For each line in the records that contains "showPosted", make a copy.

:: DATASET ::

-- ==== Sys2Proof/Laws/KeptWork.lean ====
section
/-! SUPPORT. Every operation and command of wains, bents, bays, presses, VEC, composites, attention, convolution and the ramp limiter keeps the granary's canonical form. -/

set_option linter.unusedTactic false
set_option linter.unreachableTactic false
set_option linter.unusedSimpArgs false
set_option linter.unusedVariables false

namespace Sys2Proof.Machine

/-! ### Machine/Wain.lean -/

@[simp] theorem setWain_inv {s : State} (c : Nat) (x : Wain) (hs : Inv s) : Inv (setWain s c x) := by
  unfold setWain; simp (maxDischargeDepth := 40) [*]

@[simp] theorem setWainSt_inv {s : State} (c v : Nat) (hs : Inv s) : Inv (setWainSt s c v) := by
  unfold setWainSt; simp (maxDischargeDepth := 40) [*]

@[simp] theorem showPosted_inv {s : State} (c : Nat) (hs : Inv s) : Inv (showPosted s c) := by
  unfold showPosted; simp (maxDischargeDepth := 40) [*]

@[simp] theorem pourFirmware_inv {s : State} (c : Nat) (hs : Inv s) : Inv (pourFirmware s c) := by
  unfold pourFirmware; simp (maxDischargeDepth := 40) [*]

@[simp] theorem startChain_inv {s : State} (c : Nat) (hs : Inv s) : Inv (startChain s c) := by
  unfold startChain; extract_lets +lift; (repeat' split) <;> simp +zetaDelta (maxDischargeDepth := 40) [*]

@[simp] theorem postChain_inv {s : State} (c func : Nat) (ch : Chain) (off : Nat) (hs : Inv s) : Inv (postChain s c func ch
    off) := by
  unfold postChain; simp (maxDischargeDepth := 40) [*]

@[simp] theorem postFirmware_inv {s : State} (c job : Nat) (descs : List Bytes) (hs : Inv s) : Inv (postFirmware s c job descs) := by
  unfold postFirmware; simp (maxDischargeDepth := 40) [*]

@[simp] theorem startCopy_inv {s : State} (c : Nat) (descs : List Bytes) (hs : Inv s) : Inv (startCopy s c descs).2 := by
  unfold startCopy; simp (maxDischargeDepth := 40) [*]

@[simp] theorem hostAddr_inv {s : State} (c p a : Nat) (hs : Inv s) : Inv (hostAddr s c p a).1 := by
  unfold hostAddr; extract_lets +lift; (repeat' split) <;> simp +zetaDelta (maxDischargeDepth := 40) [*]

@[simp] theorem hostOut_inv {s : State} (c p a : Nat) (bs : Bytes) (hs : Inv s) : Inv (hostOut s c p a bs) := by
  refine Inv_foldl hs fun s e h => ?_
  exact hostWrite_inv _ _ _ _ (hostAddr_inv _ _ _ h)

@[simp] theorem hostIn_inv {s : State} (c p a n : Nat) (hs : Inv s) : Inv (hostIn s c p a n) :=
  Inv_foldl (countRx_inv _ _ hs) fun _ _ h => hostAddr_inv _ _ _ h

@[simp] theorem wainRecord_inv {s : State} (c : Nat) (d : RunDesc) (status res detail : Nat) (hs : Inv s) : Inv (wainRecord s
    c d status res detail) := by
  unfold wainRecord; extract_lets +lift; (repeat' split) <;> simp +zetaDelta (maxDischargeDepth := 40) [*]

@[simp] theorem wainMsg_inv {s : State} (c : Nat) (d : RunDesc) (event status res detail : Nat) (hs : Inv s) : Inv (wainMsg s
    c d event status res detail) := by
  unfold wainMsg; simp (maxDischargeDepth := 40) [*]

:::

▶ **RESULT FOR THIS EXERCISE**
@[simp] theorem showPosted_inv {s : State} (c : Nat) (hs : Inv s) : Inv (showPosted s c) := by
  unfold showPosted; simp (maxDischargeDepth := 40) [*]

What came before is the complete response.